▶ _Requirement_: Below are the entries; return exactly the line with "def FusesFrom (f" and every later line, without anything else.

• • • • •

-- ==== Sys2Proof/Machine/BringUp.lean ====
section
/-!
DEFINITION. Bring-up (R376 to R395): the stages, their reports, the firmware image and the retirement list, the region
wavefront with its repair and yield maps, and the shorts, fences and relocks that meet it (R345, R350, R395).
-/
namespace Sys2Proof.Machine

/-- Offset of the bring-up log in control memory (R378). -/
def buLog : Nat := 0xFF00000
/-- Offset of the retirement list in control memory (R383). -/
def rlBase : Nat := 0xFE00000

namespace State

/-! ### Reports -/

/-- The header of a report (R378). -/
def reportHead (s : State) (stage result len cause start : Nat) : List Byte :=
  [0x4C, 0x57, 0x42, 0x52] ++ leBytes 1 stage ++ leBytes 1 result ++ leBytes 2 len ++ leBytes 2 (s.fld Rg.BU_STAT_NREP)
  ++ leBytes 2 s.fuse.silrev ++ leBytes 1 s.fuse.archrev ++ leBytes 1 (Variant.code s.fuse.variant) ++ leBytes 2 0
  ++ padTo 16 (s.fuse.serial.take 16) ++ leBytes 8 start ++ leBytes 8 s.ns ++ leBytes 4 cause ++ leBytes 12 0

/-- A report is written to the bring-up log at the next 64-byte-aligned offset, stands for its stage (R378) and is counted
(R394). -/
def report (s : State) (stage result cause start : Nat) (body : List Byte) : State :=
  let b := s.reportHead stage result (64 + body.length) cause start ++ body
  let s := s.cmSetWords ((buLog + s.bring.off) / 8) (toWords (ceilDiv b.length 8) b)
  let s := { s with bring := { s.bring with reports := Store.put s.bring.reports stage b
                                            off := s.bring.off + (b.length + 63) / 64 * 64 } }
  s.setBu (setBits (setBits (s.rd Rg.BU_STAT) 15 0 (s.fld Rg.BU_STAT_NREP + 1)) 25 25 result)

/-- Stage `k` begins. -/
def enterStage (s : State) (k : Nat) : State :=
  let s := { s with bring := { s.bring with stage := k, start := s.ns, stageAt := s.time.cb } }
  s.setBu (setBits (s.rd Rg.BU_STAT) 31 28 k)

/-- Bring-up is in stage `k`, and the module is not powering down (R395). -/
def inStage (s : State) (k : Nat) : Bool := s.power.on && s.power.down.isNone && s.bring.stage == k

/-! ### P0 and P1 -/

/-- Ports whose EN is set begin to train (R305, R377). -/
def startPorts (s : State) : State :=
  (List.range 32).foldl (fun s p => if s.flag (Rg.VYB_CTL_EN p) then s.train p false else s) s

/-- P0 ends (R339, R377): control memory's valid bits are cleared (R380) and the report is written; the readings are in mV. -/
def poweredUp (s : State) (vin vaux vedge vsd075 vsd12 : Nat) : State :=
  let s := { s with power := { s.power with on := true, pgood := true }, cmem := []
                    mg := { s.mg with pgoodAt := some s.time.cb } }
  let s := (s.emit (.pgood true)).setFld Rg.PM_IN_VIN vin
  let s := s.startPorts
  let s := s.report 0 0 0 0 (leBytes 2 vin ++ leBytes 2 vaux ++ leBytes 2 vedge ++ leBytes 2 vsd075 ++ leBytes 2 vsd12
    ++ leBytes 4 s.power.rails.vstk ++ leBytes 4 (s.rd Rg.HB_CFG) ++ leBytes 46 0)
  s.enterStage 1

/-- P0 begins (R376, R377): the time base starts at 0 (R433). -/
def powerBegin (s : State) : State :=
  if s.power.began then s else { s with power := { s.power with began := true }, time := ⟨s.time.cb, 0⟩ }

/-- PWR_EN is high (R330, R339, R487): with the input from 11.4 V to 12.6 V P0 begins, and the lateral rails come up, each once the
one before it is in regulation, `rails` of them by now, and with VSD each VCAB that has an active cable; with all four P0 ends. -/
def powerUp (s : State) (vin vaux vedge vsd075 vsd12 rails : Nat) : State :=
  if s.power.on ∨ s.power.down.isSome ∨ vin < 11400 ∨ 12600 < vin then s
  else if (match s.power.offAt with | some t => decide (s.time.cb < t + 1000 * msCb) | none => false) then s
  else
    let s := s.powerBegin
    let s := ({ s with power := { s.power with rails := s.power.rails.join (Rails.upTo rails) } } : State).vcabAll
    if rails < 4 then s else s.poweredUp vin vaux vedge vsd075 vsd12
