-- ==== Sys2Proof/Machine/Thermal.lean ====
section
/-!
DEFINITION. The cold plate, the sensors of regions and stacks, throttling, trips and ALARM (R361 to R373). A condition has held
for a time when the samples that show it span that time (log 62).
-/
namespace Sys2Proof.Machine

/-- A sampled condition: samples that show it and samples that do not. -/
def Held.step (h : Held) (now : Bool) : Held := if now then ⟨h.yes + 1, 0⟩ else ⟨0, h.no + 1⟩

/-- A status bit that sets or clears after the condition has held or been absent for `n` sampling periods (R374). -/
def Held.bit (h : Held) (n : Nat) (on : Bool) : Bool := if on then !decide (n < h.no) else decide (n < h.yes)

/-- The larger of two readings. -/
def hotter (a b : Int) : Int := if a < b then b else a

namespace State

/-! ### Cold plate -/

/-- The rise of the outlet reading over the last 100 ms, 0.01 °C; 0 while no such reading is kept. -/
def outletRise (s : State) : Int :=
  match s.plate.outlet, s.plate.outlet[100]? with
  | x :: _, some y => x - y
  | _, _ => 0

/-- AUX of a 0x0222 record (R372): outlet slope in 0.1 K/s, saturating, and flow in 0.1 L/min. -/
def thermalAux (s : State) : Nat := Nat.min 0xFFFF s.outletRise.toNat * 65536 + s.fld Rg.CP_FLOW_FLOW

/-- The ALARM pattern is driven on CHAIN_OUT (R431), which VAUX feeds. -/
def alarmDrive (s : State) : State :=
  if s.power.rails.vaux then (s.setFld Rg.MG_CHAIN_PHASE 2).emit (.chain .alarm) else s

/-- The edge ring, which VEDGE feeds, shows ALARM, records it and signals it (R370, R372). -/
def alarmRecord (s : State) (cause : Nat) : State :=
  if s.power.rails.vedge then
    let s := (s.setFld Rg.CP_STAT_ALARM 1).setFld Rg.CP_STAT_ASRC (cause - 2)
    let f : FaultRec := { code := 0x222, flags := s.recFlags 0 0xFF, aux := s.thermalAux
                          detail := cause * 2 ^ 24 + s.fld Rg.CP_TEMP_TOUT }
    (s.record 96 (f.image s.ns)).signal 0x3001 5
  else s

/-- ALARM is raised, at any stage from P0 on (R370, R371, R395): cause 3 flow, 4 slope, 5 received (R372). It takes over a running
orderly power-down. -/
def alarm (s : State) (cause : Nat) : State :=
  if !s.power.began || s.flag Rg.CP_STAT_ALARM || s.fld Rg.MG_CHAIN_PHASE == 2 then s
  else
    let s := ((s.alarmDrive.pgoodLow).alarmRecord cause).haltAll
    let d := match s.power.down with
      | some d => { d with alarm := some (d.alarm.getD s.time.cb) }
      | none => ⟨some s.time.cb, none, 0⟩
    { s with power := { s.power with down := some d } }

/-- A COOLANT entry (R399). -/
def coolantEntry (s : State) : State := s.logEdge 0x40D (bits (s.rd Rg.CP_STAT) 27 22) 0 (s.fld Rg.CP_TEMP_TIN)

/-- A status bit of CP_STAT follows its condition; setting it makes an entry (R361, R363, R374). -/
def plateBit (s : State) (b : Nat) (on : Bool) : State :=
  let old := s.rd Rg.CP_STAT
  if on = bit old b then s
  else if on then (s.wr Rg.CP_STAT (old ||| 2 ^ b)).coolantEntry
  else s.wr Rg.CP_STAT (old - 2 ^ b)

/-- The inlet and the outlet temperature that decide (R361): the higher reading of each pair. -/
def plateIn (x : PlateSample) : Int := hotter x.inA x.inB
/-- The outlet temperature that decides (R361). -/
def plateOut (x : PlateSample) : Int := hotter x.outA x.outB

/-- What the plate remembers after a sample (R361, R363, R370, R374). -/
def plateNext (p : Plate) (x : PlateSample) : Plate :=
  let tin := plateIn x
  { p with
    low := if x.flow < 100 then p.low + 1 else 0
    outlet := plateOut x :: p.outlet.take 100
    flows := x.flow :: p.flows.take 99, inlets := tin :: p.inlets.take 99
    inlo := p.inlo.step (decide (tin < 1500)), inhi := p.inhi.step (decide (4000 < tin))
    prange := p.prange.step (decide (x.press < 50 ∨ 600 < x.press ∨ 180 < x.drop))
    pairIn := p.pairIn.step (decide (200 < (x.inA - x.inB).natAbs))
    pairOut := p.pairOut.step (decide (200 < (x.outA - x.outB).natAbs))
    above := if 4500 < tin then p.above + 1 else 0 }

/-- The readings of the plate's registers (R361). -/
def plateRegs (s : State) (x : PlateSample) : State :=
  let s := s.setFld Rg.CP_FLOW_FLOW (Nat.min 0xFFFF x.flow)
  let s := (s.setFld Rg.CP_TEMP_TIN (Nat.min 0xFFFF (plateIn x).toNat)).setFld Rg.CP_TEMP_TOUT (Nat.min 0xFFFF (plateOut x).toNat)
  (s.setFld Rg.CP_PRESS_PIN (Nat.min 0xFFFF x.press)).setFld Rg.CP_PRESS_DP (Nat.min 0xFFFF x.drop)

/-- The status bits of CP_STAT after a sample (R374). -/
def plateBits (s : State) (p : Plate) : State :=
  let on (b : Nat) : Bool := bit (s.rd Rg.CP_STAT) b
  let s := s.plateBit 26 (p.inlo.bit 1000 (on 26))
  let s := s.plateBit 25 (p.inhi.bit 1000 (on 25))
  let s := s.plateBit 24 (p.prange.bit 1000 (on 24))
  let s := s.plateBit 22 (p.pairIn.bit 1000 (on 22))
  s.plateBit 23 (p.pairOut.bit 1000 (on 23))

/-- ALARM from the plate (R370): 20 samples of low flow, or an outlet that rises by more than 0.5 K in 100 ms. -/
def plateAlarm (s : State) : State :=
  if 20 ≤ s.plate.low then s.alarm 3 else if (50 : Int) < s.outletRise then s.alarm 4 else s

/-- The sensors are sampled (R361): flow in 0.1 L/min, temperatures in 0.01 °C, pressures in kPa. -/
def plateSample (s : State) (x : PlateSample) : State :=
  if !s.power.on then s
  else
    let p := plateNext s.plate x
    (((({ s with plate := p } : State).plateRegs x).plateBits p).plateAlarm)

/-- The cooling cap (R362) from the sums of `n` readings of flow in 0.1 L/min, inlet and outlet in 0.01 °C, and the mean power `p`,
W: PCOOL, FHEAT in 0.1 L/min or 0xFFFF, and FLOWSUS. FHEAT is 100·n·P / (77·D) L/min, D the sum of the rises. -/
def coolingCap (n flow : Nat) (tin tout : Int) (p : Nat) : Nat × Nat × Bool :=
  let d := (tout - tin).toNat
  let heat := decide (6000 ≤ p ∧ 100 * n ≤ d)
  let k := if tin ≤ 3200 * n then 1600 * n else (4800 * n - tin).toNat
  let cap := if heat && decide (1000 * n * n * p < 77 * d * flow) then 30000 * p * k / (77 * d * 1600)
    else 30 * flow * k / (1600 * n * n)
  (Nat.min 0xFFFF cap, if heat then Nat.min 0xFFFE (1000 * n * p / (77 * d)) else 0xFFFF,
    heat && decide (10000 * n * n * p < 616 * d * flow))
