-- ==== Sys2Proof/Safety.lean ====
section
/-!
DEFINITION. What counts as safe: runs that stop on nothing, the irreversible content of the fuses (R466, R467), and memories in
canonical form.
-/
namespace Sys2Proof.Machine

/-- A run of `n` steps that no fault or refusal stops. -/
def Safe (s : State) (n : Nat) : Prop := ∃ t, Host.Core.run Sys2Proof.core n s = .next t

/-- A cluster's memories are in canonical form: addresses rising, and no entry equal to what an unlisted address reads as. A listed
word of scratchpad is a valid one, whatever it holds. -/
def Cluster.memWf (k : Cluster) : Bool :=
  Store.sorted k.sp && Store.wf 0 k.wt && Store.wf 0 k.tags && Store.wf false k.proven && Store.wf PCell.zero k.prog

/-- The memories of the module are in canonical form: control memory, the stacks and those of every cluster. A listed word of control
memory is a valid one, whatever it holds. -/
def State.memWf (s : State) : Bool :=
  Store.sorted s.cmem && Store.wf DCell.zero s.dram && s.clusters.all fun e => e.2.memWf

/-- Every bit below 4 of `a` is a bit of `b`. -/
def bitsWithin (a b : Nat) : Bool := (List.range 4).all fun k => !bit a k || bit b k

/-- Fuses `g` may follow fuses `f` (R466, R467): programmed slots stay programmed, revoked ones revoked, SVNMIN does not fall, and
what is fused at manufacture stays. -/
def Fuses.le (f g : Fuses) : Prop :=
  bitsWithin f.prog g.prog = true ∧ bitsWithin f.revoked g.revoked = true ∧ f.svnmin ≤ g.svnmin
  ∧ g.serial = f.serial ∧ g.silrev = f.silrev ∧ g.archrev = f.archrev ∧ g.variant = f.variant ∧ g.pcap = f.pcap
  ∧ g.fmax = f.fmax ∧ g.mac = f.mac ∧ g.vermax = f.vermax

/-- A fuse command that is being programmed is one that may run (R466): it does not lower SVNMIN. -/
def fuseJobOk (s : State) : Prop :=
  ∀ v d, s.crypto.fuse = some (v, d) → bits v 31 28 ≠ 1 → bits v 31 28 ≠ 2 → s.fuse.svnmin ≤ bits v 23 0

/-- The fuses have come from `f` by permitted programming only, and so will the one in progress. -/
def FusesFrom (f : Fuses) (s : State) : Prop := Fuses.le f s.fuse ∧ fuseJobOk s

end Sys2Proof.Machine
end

• • • • •

▶ _Your response_:
def FusesFrom (f : Fuses) (s : State) : Prop := Fuses.le f s.fuse ∧ fuseJobOk s

end Sys2Proof.Machine
end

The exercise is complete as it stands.